* What to work on
Among the lines below, take the one holding "failed := c.failed ||| (if 32", the one holding "excluded := size", and all lines between them. Set them down exactly.

Start of Data for processing

/-- A calibration needs a readout: a disarmed one is armed in free-run (R446). -/
def State.calReadout (s : State) : State :=
  if s.rd.state = .disarmed && s.cal.cal.isSome then s.rdArmed .calibration
  else s

/-- A calibration starts: the readout is armed in free-run when it is disarmed, and the shutter closes (R446, R471). -/
def State.calStart (gain : Bool) (origin tag sigma mean temp : Nat) (s : State) : State :=
  let s1 := s.onCal (fun x => { x with cal := some (Cal.fresh gain s.tb.now origin tag sigma mean temp) })
  s1.calReadout.calMove 1 (if gain then .gClosing else .closing)

/-- The settling time has passed: the capture begins with the next frame (R448). A move that is confirmed and not yet switched off
(`confirmed`) has passed it too. -/
def Cal.settled (confirmed : Bool) (c : Cal) : Cal :=
  let fresh := { c with frames := 0, tiles := [], fpaCodes := [], dtEffs := [] }
  match c.phase with
  | .settle => { fresh with phase := .capture }
  | .gSettle => { fresh with phase := .gCapture }
  | .gOpenSettle => { fresh with phase := .gOpenCapture }
  | .closing => if confirmed then { fresh with phase := .capture } else c
  | .gClosing => if confirmed then { fresh with phase := .gCapture } else c
  | .gOpening => if confirmed then { fresh with phase := .gOpenCapture } else c
  | .capture => c
  | .offsetUpdate => c
  | .opening => c
  | .gCapture => c
  | .gOpenCapture => c
  | .gUpdate => c

/-- A move under way has its motion confirmed: by the dip, in mode 0x02 by the program's DIP (R722, R753). -/
def State.moveConfirmed (s : State) : Bool :=
  s.act.moving && (if (s.chan 8).cfg.mode = 2 then (s.act.chisel 2).dip else (s.chan 8).motion)

/-- A capture phase. -/
def Cal.inCapture (c : Cal) : Bool := c.phase = .capture || c.phase = .gCapture || c.phase = .gOpenCapture

/-- The frame that begins now is the next of a capture (R448). -/
def Cal.captureFrame (number : Nat) (dtEff : Int) (c : Cal) : Cal :=
  if c.inCapture && c.frames < 16 then
    { c with
      frames := c.frames + 1
      firstFrame := if c.firstCapture then number else c.firstFrame
      lastFrame := number
      firstCapture := false
      tiles := c.tiles ++ [noTiles]
      dtEffs := c.dtEffs ++ [dtEff] }
  else c

/-- The focal-plane code of a captured frame (R465). -/
def Cal.captureCode (code : Nat) (c : Cal) : Cal := { c with fpaCodes := c.fpaCodes ++ [code] }

/-- How the frame in transfer is captured: fresh sum, sign and limit of R449. -/
def Cal.captureCtx (c : Cal) (frame : Nat) : Option (Bool × Int × Int) :=
  if c.inCapture && 0 < c.frames && c.lastFrame = frame then
    some (c.frames = 1 && c.phase ≠ .gOpenCapture, if c.phase = .gCapture then -1 else 1,
      if c.phase = .capture then 32767 else 16383)
  else none

/-! ## Checks (R453 to R456) -/

/-- Mean of one tile of one frame. -/
def tileMean (t : Nat × Int × Nat) : Float := Float.ofInt t.2.1 / t.1.toFloat

/-- Standard deviation of one tile of one frame. -/
def tileSd (t : Nat × Int × Nat) : Float :=
  let m := tileMean t
  Float.sqrt (max 0 (t.2.2.toFloat / t.1.toFloat - m * m))

/-- One tile over the frames of a capture. -/
def tileFrames (l : List (List (Nat × Int × Nat))) (n : Nat) : List (Nat × Int × Nat) := l.map (fun f => f.getD n (0, 0, 0))

/-- A tile is checked when every frame counts at least 1,024 of its pixels (R455). -/
def tileChecked (l : List (List (Nat × Int × Nat))) (n : Nat) : Bool := (tileFrames l n).all (fun t => 1024 ≤ t.1)

/-- Sum of doubles. -/
def sumF (l : List Float) : Float := l.foldl (· + ·) 0

/-- Mean of a list of doubles. -/
def meanF (l : List Float) : Float := sumF l / l.length.toFloat

/-- μ_t and σ_t of a tile, and its pixel count (R454). -/
def tileStats (l : List (List (Nat × Int × Nat))) (n : Nat) : Float × Float × Nat :=
  let fs := tileFrames l n
  (meanF (fs.map tileMean), meanF (fs.map tileSd), (fs.map (·.1)).sum)

/-- Count-weighted mean. -/
def weighted (l : List (Float × Nat)) : Float :=
  sumF (l.map (fun p => p.1 * p.2.toFloat)) / sumF (l.map (fun p => p.2.toFloat))

/-- A double in quarter LSB as a saturating 16-bit field. -/
def field16 (x : Float) : Nat := min (roundF x).toNat 0xFFFF

/-- The FLATNESS and TEMPORAL checks of a capture (R453 to R456). -/
def Cal.flatness (p : SetParams) (c : Cal) : Cal :=
  let sMax := (if c.sigma = 0 then p.sigmaDef else c.sigma).toFloat
  let mMax := (if c.mean = 0 then p.meanDef else c.mean).toFloat
  let tMax := (if c.temp = 0 then p.tempDef else c.temp).toFloat
  let ns := (List.range 64).filter (tileChecked c.tiles)
  let st := ns.map (fun n => (n, tileStats c.tiles n))
  let mu := weighted (st.map (fun x => (x.2.1, x.2.2.2)))
  let bad := (st.filter (fun x => sMax < x.2.2.1 || mMax < (x.2.1 - mu).abs)).map (·.1)
  let score := fun (x : Nat × Float × Float × Nat) => max (x.2.2.1 / sMax) ((x.2.1 - mu).abs / mMax)
  let worst := st.foldl (fun b x => match b with
    | none => some x
    | some y => if score y < score x then some x else some y) none
  let frameMean := fun k => weighted (ns.map (fun n => (tileMean ((c.tiles.getD k noTiles).getD n (0, 0, 0)),
    ((c.tiles.getD k noTiles).getD n (0, 0, 0)).1)))
  let drift := if ns.isEmpty then 0 else (frameMean 15 - frameMean 0).abs
  { c with
    failed := c.failed ||| (if bad.isEmpty then 0 else 8) ||| (if tMax < drift then 16 else 0)
    tileFail := c.tileFail ||| (bad.map (fun n => 2 ^ n)).sum
    worstTile := (worst.map (·.1)).getD c.worstTile
    worstSigma := (worst.map (fun x => field16 x.2.2.1)).getD c.worstSigma
    worstMean := (worst.map (fun x => field16 (x.2.1 - mu).abs)).getD c.worstMean
    temporal := max c.temporal (field16 drift) }

/-- Largest rate magnitude of the checked interval in units of 5/32 mK/s. -/
def Drift.rateMax (d : Drift) : Nat := (d.rateLog.map Int.natAbs).foldl max 0

/-- The FPA_RATE check (R453): 5.0 mK/s is 32 units, and RATE_MAX is in 1/16 mK/s. -/
def Cal.fpaRate (d : Drift) (c : Cal) : Cal :=
  { c with
    failed := c.failed ||| (if 32 ≤ d.rateMax then 4 else 0)
    rateMax := max c.rateMax (min (roundDiv (5 * d.rateMax) 2) 0xFFFF) }

/-- The COVERAGE check and, at the end of GAIN_CAL's open capture, CONTRAST (R453). -/
def Cal.coverage (included size : Nat) (sum : Int) (c : Cal) : Cal :=
  { c with
    failed := c.failed ||| (if 100 * included < 95 * size then 64 else 0)
      ||| (if c.phase = .gOpenCapture && sum < 4096 * (included : Int) then 32 else 0)
    excluded := size - included }

/-- The checks at the end of a capture, and what follows (R453, R458, R467, R470). -/
def State.captureChecks (s : State) : State :=
  match s.cal.cal with
  | none => s
  | some c =>
    if c.inCapture && c.frames = 16 && !(s.rd.frameOpen && s.rd.frame = c.lastFrame) then
      let c1 := ((c.fpaRate s.cal.drift).flatness s.pipe.params).coverage s.included s.rd.windowSize s.includedSum
      let s1 := s.onCalRun (fun _ => c1)
      if c1.failed ≠ 0 then s1.calFails 0
      else match c.phase with
        | .gCapture => s1.calMove 0 .gOpening
        | .gOpenCapture => s1.onCalRun (fun c => { c with phase := .gUpdate })
        | _ => s1.onCalRun (fun c => { c with phase := .offsetUpdate })
    else s

/-! ## Updates (R460 to R469) -/

/-- The new OFFSET of an included pixel and whether it saturated (R461). -/
def newOffset (m : Int) (kint kinv : Nat) (r : Rec) : Int × Bool :=
  let v := signed 16 (recField r 0 16) + roundDivI ((sumOf r - m) * 2 ^ 34) (recField r 16 16 * kinv * kint)
  (clamp (-32768) 32767 v, v < -32768 || 32767 < v)

/-- The offset update of one record (R461 to R463). -/
def offsetRec (m : Int) (kint kinv : Nat) (r : Rec) : Rec :=
  if recIncluded r then
    let v := newOffset m kint kinv r
    recSet (recSet r 0 16 (field 16 v.1)) 53 1 (bit v.2)
  else r

/-- The gain update of one record: D̄ is `sum` over `n` (R468, R469). -/
def gainRec (sum : Int) (n : Nat) (r : Rec) : Rec :=
  if recIncluded r then
    let d := sumOf r
    if 0 < d && d * n ≤ 2 * sum && sum ≤ 2 * d * n then
      recSet r 16 16 (clamp 1 0xFFFF (roundDivI (recField r 16 16 * sum) (d * n).toNat)).toNat
    else recSet r 53 1 1
  else r

/-- Included with DEFECT bit 55 clear (R465). -/
def driftCounted (r : Rec) : Bool := recIncluded r && recField r 55 1 = 0

/-- 256 × e of R465, none when the weighted sum of squares is 0. -/
def State.driftSlope (s : State) (m : Int) : Option Int :=
  let first := s.rd.windowFirst
  let size := s.rd.windowSize
  let n := s.pipe.csto.countOver first size driftCounted
  let dr := fun (r : Rec) => signed 12 (recField r 32 12)
  let total := s.pipe.csto.sumOver first size (fun r => if driftCounted r then dr r else 0)
  -- n × w_p keeps the weights whole
  let w := fun (r : Rec) => (n : Int) * dr r - total
  let num := s.pipe.csto.sumOver first size (fun r => if driftCounted r then (sumOf r - m) * w r else 0)
  let den := s.pipe.csto.sumOver first size (fun r => if driftCounted r then w r * w r else 0)
  if den = 0 then none else some (roundDivI (256 * num * n) den.toNat)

End of Data for processing

* Completed task
    failed := c.failed ||| (if 32 ≤ d.rateMax then 4 else 0)
    rateMax := max c.rateMax (min (roundDiv (5 * d.rateMax) 2) 0xFFFF) }

/-- The COVERAGE check and, at the end of GAIN_CAL's open capture, CONTRAST (R453). -/
def Cal.coverage (included size : Nat) (sum : Int) (c : Cal) : Cal :=
  { c with
    failed := c.failed ||| (if 100 * included < 95 * size then 64 else 0)
      ||| (if c.phase = .gOpenCapture && sum < 4096 * (included : Int) then 32 else 0)
    excluded := size - included }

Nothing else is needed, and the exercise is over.